On Tuesday the Dr Johnson Reading Circle sat down at their computers again to read The Times by Elizabeth Griffith. The first two acts had mostly dealt with setting up the characters, setting and theme. Principally we were introduced to Mr Woodley and his wife Lady Mary who are seriously low on funds, though Mary doesn’t know it. Their situation is not helped by Mr and Mrs Bromley who pressure the couple to spend more. The solution: make up with their rich, argumentative uncle William - but that doesn’t look very likely.
Now we’re all set up, it’s time for the fun to begin and in this instalment there’s lots to be had with Lady Mary’s ignorance of her position, Sir William’s bull-like attempts at match-making and a real exposure of the Bromleys’ two-facedness. A lot of these two acts are taken up by three characters I didn’t fully introduce in the first section: Louisa, related to the Woodleys and of marrying age; Counsellor Belford, Sir William’s friend who is not of marrying age and Colonel Mountfort, who loves Louisa and is loved back.
Sir William has decided his friend Belford and his relative Louisa would make a really good couple. He hasn’t asked them their opinions at all, nor does he consider the fact that Belford is old enough to be her father a real drawback. As far as he is concerned, they are both good people (i.e they do as he says) and so are a perfect match. With his customary tact, he brings up the notion of marriage with Belford, leading his hints closer to his proposed match and becoming increasingly peeved that he is not understood until he has spell out the idea in full. Like many things, the proposed marriage seems self-evident to Sir William, Belford said that Louisa would make someone a happy man and doesn’t Belford want to be one? When Belford suggests that maybe his being forty-eight and her eighteen might be a problem, Sir William simply tells him not to reveal his age. The more Belford tries to tell Sir William that although he is flattered by the suggestion, he doesn’t think it very fair on Louisa, the more Sir William takes it to mean that he accepts it. It’s a great scene, with one character railroading the other into accepting a hand in marriage that the woman in question hasn’t even offered.
In the next scene it is Louisa who is forced into accepting the proposal and Sir William leaves happy with his machinations for the day.
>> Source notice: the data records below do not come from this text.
/-- 60 R160, R166: a step never refuses; a core that is neither halted nor fatal answers a next state or raises
`FatalRegIndex`, and raises it only where the bytes at `pc` decode to an instruction with a register byte 4..255. -/
def Obligations.StepGoesOnOrRaisesFatalRegIndex : Prop :=
  ∀ s : State, s.fatal = none →
    (∃ t, step s = .next t) ∨
    (∃ info i rest, step s = .fault (.fatalRegIndex info) ∧ s.halted = false ∧ i.wellFormed = false ∧
      decode [s.memRead s.pc, s.memRead (s.pc + 1#16), s.memRead (s.pc + 2#16)] = .instr i rest)

/-! ## Arithmetic -/

/-- 40 R81: ADD, with its encoding, its result, its four flags and its frame, for every pair of registers; and the
exception for any other operand bytes. -/
def Obligations.AddWritesSumAndFlags : Prop :=
  (∀ rd rs, encode (.add rd rs) = [0x06#8, rd, rs]) ∧
  (∀ (d e : Reg) (s : State), ∃ t, exec (.add (indexOfReg d) (indexOfReg e)) s = .next t ∧
    t.readReg d = s.readReg d + s.readReg e ∧
    (t.flagZ = true ↔ s.readReg d + s.readReg e = 0x00#8) ∧
    (t.flagC = true ↔ (s.readReg d).toNat + (s.readReg e).toNat > 255) ∧
    t.flagS = (s.readReg d + s.readReg e).getLsbD 7 ∧
    (t.flagO = true ↔ (s.readReg d ^^^ (s.readReg d + s.readReg e)) &&&
      (s.readReg e ^^^ (s.readReg d + s.readReg e)) &&& 0x80#8 ≠ 0x00#8) ∧
    SameRegsBut d s t ∧ SameOutsideAlu s t) ∧
  ∀ (rd rs : Byte) (s : State), 3 < rd.toNat ∨ 3 < rs.toNat →
    ∃ info, exec (.add rd rs) s = .fault (.fatalRegIndex info)

/-- 40 R82: SUB, likewise; C is the borrow. -/
def Obligations.SubWritesDifferenceAndFlags : Prop :=
  (∀ rd rs, encode (.sub rd rs) = [0x07#8, rd, rs]) ∧
  (∀ (d e : Reg) (s : State), ∃ t, exec (.sub (indexOfReg d) (indexOfReg e)) s = .next t ∧
    t.readReg d = s.readReg d - s.readReg e ∧
    (t.flagZ = true ↔ s.readReg d - s.readReg e = 0x00#8) ∧
    (t.flagC = true ↔ (s.readReg d).toNat < (s.readReg e).toNat) ∧
    t.flagS = (s.readReg d - s.readReg e).getLsbD 7 ∧
    (t.flagO = true ↔ (s.readReg d ^^^ s.readReg e) &&&
      (s.readReg d ^^^ (s.readReg d - s.readReg e)) &&& 0x80#8 ≠ 0x00#8) ∧
    SameRegsBut d s t ∧ SameOutsideAlu s t) ∧
  ∀ (rd rs : Byte) (s : State), 3 < rd.toNat ∨ 3 < rs.toNat →
    ∃ info, exec (.sub rd rs) s = .fault (.fatalRegIndex info)

/-- 40 R85: MUL, likewise; unsigned, the low byte is kept, C says the high byte is not 0, O is cleared. -/
def Obligations.MulWritesLowByteAndFlags : Prop :=
  (∀ rd rs, encode (.mul rd rs) = [0x08#8, rd, rs]) ∧
  (∀ (d e : Reg) (s : State), ∃ t, exec (.mul (indexOfReg d) (indexOfReg e)) s = .next t ∧
    (t.readReg d).toNat = (s.readReg d).toNat * (s.readReg e).toNat % 256 ∧
    (t.flagZ = true ↔ t.readReg d = 0x00#8) ∧
    (t.flagC = true ↔ (s.readReg d).toNat * (s.readReg e).toNat > 255) ∧
    t.flagS = (t.readReg d).getLsbD 7 ∧ t.flagO = false ∧
    SameRegsBut d s t ∧ SameOutsideAlu s t) ∧
  ∀ (rd rs : Byte) (s : State), 3 < rd.toNat ∨ 3 < rs.toNat →
    ∃ info, exec (.mul rd rs) s = .fault (.fatalRegIndex info)

/-- 40 R86: CMP writes exactly the flags SUB would write from the same registers, and no register. -/
def Obligations.CmpWritesTheFlagsOfSub : Prop :=
  (∀ rd rs, encode (.cmp rd rs) = [0x0C#8, rd, rs]) ∧
  (∀ (d e : Reg) (s : State), ∃ t u, exec (.cmp (indexOfReg d) (indexOfReg e)) s = .next t ∧
    exec (.sub (indexOfReg d) (indexOfReg e)) s = .next u ∧ t.flags = u.flags ∧
    (t.flagZ = true ↔ s.readReg d - s.readReg e = 0x00#8) ∧
    (t.flagC = true ↔ (s.readReg d).toNat < (s.readReg e).toNat) ∧
    t.flagS = (s.readReg d - s.readReg e).getLsbD 7 ∧
    (t.flagO = true ↔ (s.readReg d ^^^ s.readReg e) &&&
      (s.readReg d ^^^ (s.readReg d - s.readReg e)) &&& 0x80#8 ≠ 0x00#8) ∧
    SameRegs s t ∧ SameOutsideAlu s t) ∧
  ∀ (rd rs : Byte) (s : State), 3 < rd.toNat ∨ 3 < rs.toNat →
    ∃ info, exec (.cmp rd rs) s = .fault (.fatalRegIndex info)

/-- 40 R83, R84: INC and DEC on register A (the spec's decision D13), Carry as it was, Overflow written each time (the
spec's decision D15). -/
def Obligations.IncAndDecChangeA : Prop :=
  encode .inc = [0x04#8] ∧ encode .dec = [0x05#8] ∧
  (∀ s : State, ∃ t, exec .inc s = .next t ∧ t.a = s.a + 1#8 ∧ (t.flagZ = true ↔ s.a = 0xFF#8) ∧
    t.flagC = s.flagC ∧ t.flagS = (s.a + 1#8).getLsbD 7 ∧ (t.flagO = true ↔ s.a = 0x7F#8) ∧
    SameRegsBut .A s t ∧ SameOutsideAlu s t) ∧
  ∀ s : State, ∃ t, exec .dec s = .next t ∧ t.a = s.a - 1#8 ∧ (t.flagZ = true ↔ s.a = 0x01#8) ∧
    t.flagC = s.flagC ∧ t.flagS = (s.a - 1#8).getLsbD 7 ∧ (t.flagO = true ↔ s.a = 0x80#8) ∧
    SameRegsBut .A s t ∧ SameOutsideAlu s t

/-- 40 R88: after CMP, Z says the operands are equal, C says the first is below the second unsigned, and S ≠ O says it
is less in the two's complement reading (general knowledge, 00 R8). -/
def Obligations.CmpFlagsOrderTheOperands : Prop :=
  ∀ (d e : Reg) (s : State), ∃ t, exec (.cmp (indexOfReg d) (indexOfReg e)) s = .next t ∧
    (t.flagZ = true ↔ s.readReg d = s.readReg e) ∧
    (t.flagC = true ↔ (s.readReg d).toNat < (s.readReg e).toNat) ∧
    (t.flagS ≠ t.flagO ↔ (s.readReg d).toInt < (s.readReg e).toInt)

/-- 10 R29, 40 R87: Overflow of ADD, SUB, INC and DEC says that the exact result is outside -128..127 in the two's
complement reading (general knowledge, 00 R8). INC and DEC act on A by the spec's decision D13 and write O by D15. -/
def Obligations.OverflowIsSignedOutOfRange : Prop :=
  (∀ (d e : Reg) (s t : State), exec (.add (indexOfReg d) (indexOfReg e)) s = .next t →
    (t.flagO = true ↔ (s.readReg d).toInt + (s.readReg e).toInt < -128 ∨
      127 < (s.readReg d).toInt + (s.readReg e).toInt)) ∧
  (∀ (d e : Reg) (s t : State), exec (.sub (indexOfReg d) (indexOfReg e)) s = .next t →
    (t.flagO = true ↔ (s.readReg d).toInt - (s.readReg e).toInt < -128 ∨
      127 < (s.readReg d).toInt - (s.readReg e).toInt)) ∧
  (∀ s t : State, exec .inc s = .next t → (t.flagO = true ↔ 127 < s.a.toInt + 1)) ∧
  ∀ s t : State, exec .dec s = .next t → (t.flagO = true ↔ s.a.toInt - 1 < -128)

/-! ## Logic -/

/-- 41 R100, R101, R102: AND, OR and XOR write the bitwise result to the first register, Zero and Sign from it, Carry
and Overflow cleared; bad operand bytes raise the exception. -/
def Obligations.AndOrXorWriteResultAndFlags : Prop :=
  (∀ rd rs, encode (.and rd rs) = [0x18#8, rd, rs] ∧ encode (.or rd rs) = [0x19#8, rd, rs] ∧
    encode (.xor rd rs) = [0x1A#8, rd, rs]) ∧
  (∀ (d e : Reg) (s : State) (i : Instr) (r : Byte),
    (i = .and (indexOfReg d) (indexOfReg e) ∧ r = s.readReg d &&& s.readReg e) ∨
    (i = .or (indexOfReg d) (indexOfReg e) ∧ r = s.readReg d ||| s.readReg e) ∨
    (i = .xor (indexOfReg d) (indexOfReg e) ∧ r = s.readReg d ^^^ s.readReg e) →
    ∃ t, exec i s = .next t ∧ t.readReg d = r ∧ (t.flagZ = true ↔ r = 0x00#8) ∧ t.flagS = r.getLsbD 7 ∧
      t.flagC = false ∧ t.flagO = false ∧ SameRegsBut d s t ∧ SameOutsideAlu s t) ∧
  ∀ (rd rs : Byte) (s : State), 3 < rd.toNat ∨ 3 < rs.toNat →
    ∀ i ∈ [Instr.and rd rs, Instr.or rd rs, Instr.xor rd rs], ∃ info, exec i s = .fault (.fatalRegIndex info)

/-- 41 R103: NOT writes the bitwise complement, with the flags of the other logical instructions. -/
def Obligations.NotWritesComplementAndFlags : Prop :=
  (∀ r, encode (.not r) = [0x1B#8, r]) ∧
  (∀ (d : Reg) (s : State), ∃ t, exec (.not (indexOfReg d)) s = .next t ∧ t.readReg d = ~~~(s.readReg d) ∧
    (t.flagZ = true ↔ s.readReg d = 0xFF#8) ∧ t.flagS = !(s.readReg d).getLsbD 7 ∧
    t.flagC = false ∧ t.flagO = false ∧ SameRegsBut d s t ∧ SameOutsideAlu s t) ∧
  ∀ (r : Byte) (s : State), 3 < r.toNat → ∃ info, exec (.not r) s = .fault (.fatalRegIndex info)

/-! ## Jumps -/

/-- 42 R110 to R121: each jump goes to its target when its condition holds and otherwise leaves `pc` at the post-operand
PC; it changes nothing else (flags: R30, the spec's decision D14). Each jump has the opcode byte of R65. -/
def Obligations.JumpsWriteOnlyPc : Prop :=
  (∀ addr, ∀ p ∈ [(Instr.jmp addr, 0x0D#8), (Instr.jz addr, 0x0E#8), (Instr.jnz addr, 0x0F#8), (Instr.jc addr, 0x10#8),
      (Instr.jnc addr, 0x11#8), (Instr.je addr, 0x12#8), (Instr.jne addr, 0x13#8), (Instr.jl addr, 0x14#8),
      (Instr.jg addr, 0x15#8), (Instr.jb addr, 0x16#8), (Instr.ja addr, 0x17#8)],
    encode p.1 = [p.2, hiByte addr, loByte addr]) ∧
  ∀ (addr : Word) (s : State),
    exec (.jmp addr) s = .next { s with pc := addr } ∧
    exec (.jz addr) s = .next { s with pc := if s.flagZ = true then addr else s.pc } ∧
    exec (.jnz addr) s = .next { s with pc := if s.flagZ = false then addr else s.pc } ∧
    exec (.jc addr) s = .next { s with pc := if s.flagC = true then addr else s.pc } ∧
    exec (.jnc addr) s = .next { s with pc := if s.flagC = false then addr else s.pc } ∧
    exec (.je addr) s = .next { s with pc := if s.flagZ = true then addr else s.pc } ∧
    exec (.jne addr) s = .next { s with pc := if s.flagZ = false then addr else s.pc } ∧
    exec (.jl addr) s = .next { s with pc := if s.flagS ≠ s.flagO then addr else s.pc } ∧
    exec (.jg addr) s = .next { s with pc := if s.flagZ = false ∧ s.flagS = s.flagO then addr else s.pc } ∧
    exec (.jb addr) s = .next { s with pc := if s.flagC = true then addr else s.pc } ∧
    exec (.ja addr) s = .next { s with pc := if s.flagC = false ∧ s.flagZ = false then addr else s.pc }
She and her prospective husband meet and, without the influence of Sir William, manage to talk sensibly about their strange predicament. It’s clear that Belford wouldn’t mind being Louisa’s husband but doesn’t want to cause her distress and is content to be her ‘old friend’ - with an emphasis on old. He’ll even put in a good word for Colonel Mountfort.
Louisa appears to have two guardians, the older Sir William and the younger Mr Woodley. Colonel Mountfort succeeds in getting Mr Woodley’s permission to marry and is even the first to hear of Mr Woodley’s financial troubles. Now he has to get the elder. Sir William is in a good mood at first but certainly isn’t when the Colonel asks to marry Louisa. It seems clear to Sir William, the Colonel is just a soldier, he can get any woman so he should leave his Louisa alone. The two argue and Colonel Mountfort leaves. Then Belford comes in to reject the offer of Louisa’s hand and those two argue and Sir William storms out. For now, Louisa’s fate is uncertain (well, it’s not, the play’s a comedy, of course the lovers will get together, but how?)
Interspersed with these scenes, we see more of Lady Mary and Mrs Bromley, as well as Mr Woodley and Mr Bromley. The Bromleys are given more asides than they were in earlier scenes, allowing them to show their untrustworthiness more explicitly. Both have been encouraging their Woodley to spent exorbitant amounts of money but now Mr Bromley finds out the Woodleys are running out of it, he realizes it’s time to make one last hit before they move on to someone else.
In a little aside, I find it interesting that Mr Bromley’s first name is Robert and he frequently calls himself ‘Honest Bob’. Despite it being many years after the Walpole administration, it still seems that the name Bob indicates a money grabbing and devious character.
In the last scene of the fourth act Bromley and his wife talk privately for the first time. He wants to cash in and sue the Woodleys for the eye-watering sum of seven thousand pounds. What’s more, he considers it a fair exchange for keeping the foolish couple company and introducing them to the ‘best’ people. Mrs Woodley wants to wait till after the big ‘do’ the women have been preparing for but she’s placated by the gift of the earrings which were passed about so much in the first two acts. The pair prepare to make their score, muttering asides about their dislike for each other and twirling their respective moustaches. We are set up for the big event and a number of large confrontations. It should be a dramatic finale.